___ Extracted data ___
-- ==== Sys2Proof/Machine/Input.lean ====
section
/-! DEFINITION. Which turn comes next, what each turn does, and how an instruction is placed for the next step to run. -/

namespace Sys2Proof.Machine

/-- The turn that comes where the agenda names none: a free value, since the manual leaves open how the agents of the device
interleave (log 2). -/
opaque oracle : Nat → Turn

/-- The next turn, and the state that has taken it off. -/
def State.drawn (s : State) : Turn × State :=
  match s.agenda with
  | t :: rest => (t, { s with agenda := rest })
  | [] => (oracle s.tick, { s with tick := s.tick + 1 })

/-- Before the counters of R274 and a sample of R307 are taken, the paths of that core learn what they would wait for now. -/
def State.probed (run : Instr → State → Out) (s : State) : Instr → State
  | .eligibilityCount core => s.probe run core
  | .sampleTake core _ _ _ => s.probe run core
  | _ => s

/-- What a turn does: a quarter issues (R271), a step that no instruction word names comes about, or something reaches the device
from outside. `run` is the meaning of an instruction. -/
def State.take (run : Instr → State → Out) (s : State) : Turn → Out
  | .issue core q => s.turn run core q
  | .event i => run i (s.probed run i)
  | .softError word n => .next (s.softError word n)
  | .sramError core mode a b => .next (s.sramError core mode a b)
  | .bufferParity task slot => .next (s.bufferParity task slot)
  | .zParity task z => .next (s.zParity task z)
  | .laneParity h p => .next (s.laneParity h p)
  | .hostWrite fn bar off bytes => .next (s.hostArrive true fn bar off bytes.length bytes)
  | .hostRead fn bar off len => .next (s.hostArrive false fn bar off len [])
  | .hostAssign fn link asid apBase pf queues => .next (s.hostAssign fn link asid apBase pf queues)
  | .hostMask fn vector masked => .next (s.hostMask fn vector masked)
  | .asidResume asid => .next (s.asidResume asid)
  | .asidGone asid => .next (s.asidGone asid)
  | .bringUp => .next s.bringUp
  | .dumpFault sect => .next (s.dumpFault sect)
  | .flitSent port => .next (s.flitSent port)
  | .remoteArrive r => .next { s with received := s.received.set s.nextReceived { r with performed := false }, nextReceived := s.nextReceived + 1 }

/-- A supervisor's grid of one team of one group, with every register there is (R161). -/
def Grid.bare : Grid :=
  { asid := 0, sup := true, prio := 0, order := 0, g := 1, cw := 1, ch := 1, nclu := 1, a := 16, v := 256, s := 1024, log2p := 5,
    fmt0 := 0, entry := 0, sptab := 0, scratch := 0, aff := 0, compl := 0, args := [], sched := [], waiting := [], teamsLeft := 1,
    forced := false, lastCore := 0, work := 0, addParked := false, saved := [] }

/-- Its group, in the middle of a clause whose next word is `w`. -/
def Group.about (w : W64) : Group :=
  { Group.start 0 8 0 5 [] 0 with
    paths := [(0, { Path.start (BitVec.allOnes 32) 8 0 with words := [w], hdrPc := 0, fresh := false })] }

/-- Its team, in slot 0 of core 0. -/
def Team.bare (grid : Nat) (g : Group) : Team :=
  { grid := grid, cluster := 0, rank := 0, asid := 0, sup := true, groups := [(0, g)], scratchBase := 0, scratchSize := 0, scratch := [],
    scratchPois := [], acc := [], prog := [], phases := [], stage := 0, issued := [], run := .running, forced := false }

/-- The word stands where the next step takes its instruction: it is the next word of the clause that the only path of core 0's
first group has fetched, and the next turn is that group's quarter's (log 1). -/
def State.placeWord (s : State) (w : W64) : State :=
  let s := { s with grids := s.grids.set s.nextGrid Grid.bare, nextGrid := s.nextGrid + 1, agenda := .issue 0 0 :: s.agenda }
  s.onCore 0 (fun k => { k with slots := [(0, Team.bare (s.nextGrid - 1) (Group.about w))] })

end Sys2Proof.Machine
end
___
Activity – What lines of the material above include "taken"? Copy each one.

Exercise answer –
/-- The next turn, and the state that has taken it off. -/
/-- Before the counters of R274 and a sample of R307 are taken, the paths of that core learn what they would wait for now. -/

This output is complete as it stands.